### [WHAT THE EXERCISE ASKS]
Copy each line of the following data that contains "induction".

(MATERIAL SUPPLIED)

theorem State.ringError_keeps {P : State → Prop} (K : Keeps P 0x440000010 State.ringError_offs) {s : State} (r : Nat) (code : Nat) (hs : P s) :
    P (State.ringError s r code) := by
  have k0 : Keeps P 0x440000010 State.raiseEvent_offs := K.sub rfl (fun _ h => .inr (h))
  have r0 := fun n => K.reg (HIF_RING_STATUS.reg n) (.inl ⟨n, rfl⟩)
  unfold State.ringError
  repeat' (first
    | with_reducible assumption
    | with_reducible (first | apply State.raiseEvent_keeps k0 | apply setFld_keeps)
    | with_reducible exact r0 _
    | intro _ _ _ _
    | intro _ _ _
    | intro _ _
    | with_reducible (first | apply ite_keeps | apply ite_keeps_pair)
    | dsimp only
    | split
    | with_reducible (first | apply r0))

/-- Registers `State.writeDesc` may write. -/
def State.writeDesc_offs (o : Nat) : Prop :=
  (∃ n, o = HIF_RING_INDEX.reg n)

theorem State.writeDesc_keeps {P : State → Prop} (K : Keeps P 0x40000010 State.writeDesc_offs) {s : State} (r : Nat) (skip : Nat) (words : List Word) (last : Word) (hs : P s) :
    P (State.writeDesc s r skip words last) := by
  have k0 : Keeps P 0x10 (fun _ => False) := K.sub rfl (fun _ h => h.elim)
  have k1 : Keeps P 0x40000000 (fun _ => False) := K.sub rfl (fun _ h => h.elim)
  have r0 := fun n => K.reg (HIF_RING_INDEX.reg n) (⟨n, rfl⟩)
  have te : ∀ (s : State) (e : Emission), P s → P (s.emit e) := K.upd 30 rfl
  unfold State.writeDesc
  repeat' (first
    | with_reducible assumption
    | with_reducible (first | apply State.setRing_keeps k0 | apply State.writeShadow_keeps k1 | apply setFld_keeps | apply te)
    | with_reducible exact r0 _
    | intro _ _ _ _
    | intro _ _ _
    | intro _ _
    | with_reducible (first | apply ite_keeps | apply ite_keeps_pair)
    | dsimp only
    | split
    | with_reducible (first | apply r0))

/-- Registers `State.writeParts` may write. -/
def State.writeParts_offs (o : Nat) : Prop :=
  State.writeDesc_offs o

theorem State.writeParts_keeps {P : State → Prop} (K : Keeps P 0x40000010 State.writeParts_offs) {s : State} (r : Nat) (seq : Nat) (kflags : Nat) (a0 : List (Desc × Nat)) (a1 : List Byte) (a2 : Nat) (hs : P s) :
    P (State.writeParts s r seq kflags a0 a1 a2) := by
  have k0 : Keeps P 0x40000010 State.writeDesc_offs := K.sub rfl (fun _ h => h)
  have te : ∀ (s : State) (e : Emission), P s → P (s.emit e) := K.upd 30 rfl
  induction a0 generalizing s r seq kflags a1 a2 with
  | nil =>
    unfold State.writeParts
    repeat' (first
      | with_reducible assumption
      | with_reducible (first | apply State.writeDesc_keeps k0 | apply te)
      | intro _ _ _ _
      | intro _ _ _
      | intro _ _
      | with_reducible (first | apply ite_keeps | apply ite_keeps_pair)
      | dsimp only
      | split)
  | cons _ _ ih =>
    unfold State.writeParts
    repeat' (first
      | with_reducible assumption
      | with_reducible apply ih
      | with_reducible (first | apply State.writeDesc_keeps k0 | apply te)
      | intro _ _ _ _
      | intro _ _ _
      | intro _ _
      | with_reducible (first | apply ite_keeps | apply ite_keeps_pair)
      | dsimp only
      | split)

/-- Registers `State.completeBlock` may write. -/
def State.completeBlock_offs (o : Nat) : Prop :=
  (∃ n, o = HIF_RING_BLOCK_COUNT.reg n)

theorem State.completeBlock_keeps {P : State → Prop} (K : Keeps P 0x40000010 State.completeBlock_offs) {s : State} (r : Nat) (hs : P s) :
    P (State.completeBlock s r) := by
  have k0 : Keeps P 0x40000010 (fun _ => False) := K.sub rfl (fun _ h => h.elim)
  have k1 : Keeps P 0x10 (fun _ => False) := K.sub rfl (fun _ h => h.elim)
  have r0 := fun n => K.reg (HIF_RING_BLOCK_COUNT.reg n) (⟨n, rfl⟩)
  unfold State.completeBlock
  repeat' (first
    | with_reducible assumption
    | with_reducible (first | apply State.pendVec_keeps k0 | apply State.setRing_keeps k1 | apply bump_keeps)
    | with_reducible exact r0 _
    | intro _ _ _ _
    | intro _ _ _
    | intro _ _
    | with_reducible (first | apply ite_keeps | apply ite_keeps_pair)
    | dsimp only
    | split
    | with_reducible (first | apply r0))

/-- Registers `State.placeBlock` may write. -/
def State.placeBlock_offs (o : Nat) : Prop :=
  (∃ n, o = HIF_RING_STATUS.reg n) ∨ State.completeBlock_offs o ∨ State.ringError_offs o ∨ State.writeDesc_offs o ∨
    State.writeParts_offs o

theorem State.placeBlock_keeps {P : State → Prop} (K : Keeps P 0x440000010 State.placeBlock_offs) {s : State} (b : Block) (hs : P s) :
    P (State.placeBlock s b).1 := by
  have k0 : Keeps P 0x40000010 State.completeBlock_offs := K.sub rfl (fun _ h => .inr (.inl h))
  have k1 : Keeps P 0x440000010 State.ringError_offs := K.sub rfl (fun _ h => .inr (.inr (.inl h)))
  have k2 : Keeps P 0x40000010 State.writeDesc_offs := K.sub rfl (fun _ h => .inr (.inr (.inr (.inl h))))
  have k3 : Keeps P 0x40000010 State.writeParts_offs := K.sub rfl (fun _ h => .inr (.inr (.inr (.inr (h)))))
  have r0 := fun n => K.reg (HIF_RING_STATUS.reg n) (.inl ⟨n, rfl⟩)
  unfold State.placeBlock
  repeat' (first
    | with_reducible assumption
    | with_reducible (first | apply State.completeBlock_keeps k0 | apply State.ringError_keeps k1 | apply State.writeDesc_keeps k2 | apply State.writeParts_keeps k3 | apply setFlag_keeps)
    | with_reducible exact r0 _
    | intro _ _ _ _
    | intro _ _ _
    | intro _ _
    | with_reducible (first | apply ite_keeps | apply ite_keeps_pair)
    | dsimp only
    | split
    | with_reducible (first | apply r0))

/-- Registers `State.writeBlock` may write. -/
def State.writeBlock_offs (o : Nat) : Prop :=
  (∃ n, o = ACR_OUT_COUNT.reg n) ∨ State.dropRest_offs o ∨ State.loseBlock_offs o ∨ State.placeBlock_offs o

theorem State.writeBlock_keeps {P : State → Prop} (K : Keeps P 0x440000010 State.writeBlock_offs) {s : State} (r : Nat) (hs : P s) :
    P (State.writeBlock s r).1 := by
  have k0 : Keeps P 0x40000010 State.dropRest_offs := K.sub rfl (fun _ h => .inr (.inl h))
  have k1 : Keeps P 0x40000010 State.loseBlock_offs := K.sub rfl (fun _ h => .inr (.inr (.inl h)))
  have k2 : Keeps P 0x440000010 State.placeBlock_offs := K.sub rfl (fun _ h => .inr (.inr (.inr (h))))
  have r0 := fun n => K.reg (ACR_OUT_COUNT.reg n) (.inl ⟨n, rfl⟩)
  have t4 : ∀ (s : State) v, P s → P (s.putHif v) := K.upd 4 rfl
  unfold State.writeBlock
  repeat' (first
    | with_reducible assumption
    | with_reducible (first | apply State.dropRest_keeps k0 | apply State.loseBlock_keeps k1 | apply State.placeBlock_keeps k2 | apply bump_keeps | apply t4)
    | with_reducible exact r0 _
    | (apply fst_keeps (by assumption))
    | intro _ _ _ _
    | intro _ _ _
    | intro _ _
    | with_reducible (first | apply ite_keeps | apply ite_keeps_pair)
    | dsimp only
    | split
    | with_reducible (first | apply r0))

/-- Registers `State.makeRoom` may write. -/
def State.makeRoom_offs (o : Nat) : Prop :=
  State.writeBlock_offs o

theorem State.makeRoom_keeps {P : State → Prop} (K : Keeps P 0x440000010 State.makeRoom_offs) {s : State} (r : Nat) (size : Nat) (c : Nat × Nat) (a0 : Nat) (hs : P s) :
    P (State.makeRoom s r size c a0).1 := by
  have k0 : Keeps P 0x440000010 State.writeBlock_offs := K.sub rfl (fun _ h => h)
  induction a0 generalizing s r size c with
  | zero =>
    unfold State.makeRoom
    repeat' (first
      | with_reducible assumption
      | with_reducible (first | apply State.writeBlock_keeps k0)
      | (apply fst_keeps (by assumption))
      | intro _ _ _ _
      | intro _ _ _
      | intro _ _
      | with_reducible (first | apply ite_keeps | apply ite_keeps_pair)
      | dsimp only
      | split)
  | succ _ ih =>
    unfold State.makeRoom
    repeat' (first
      | with_reducible assumption
      | with_reducible apply ih
      | with_reducible (first | apply State.writeBlock_keeps k0)
      | (apply fst_keeps (by assumption))
      | intro _ _ _ _
      | intro _ _ _
      | intro _ _
      | with_reducible (first | apply ite_keeps | apply ite_keeps_pair)
      | dsimp only
      | split)

end Sys2Proof.Machine
end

(End MATERIAL SUPPLIED)

### [SOLUTION BELOW]
  induction a0 generalizing s r seq kflags a1 a2 with
  induction a0 generalizing s r size c with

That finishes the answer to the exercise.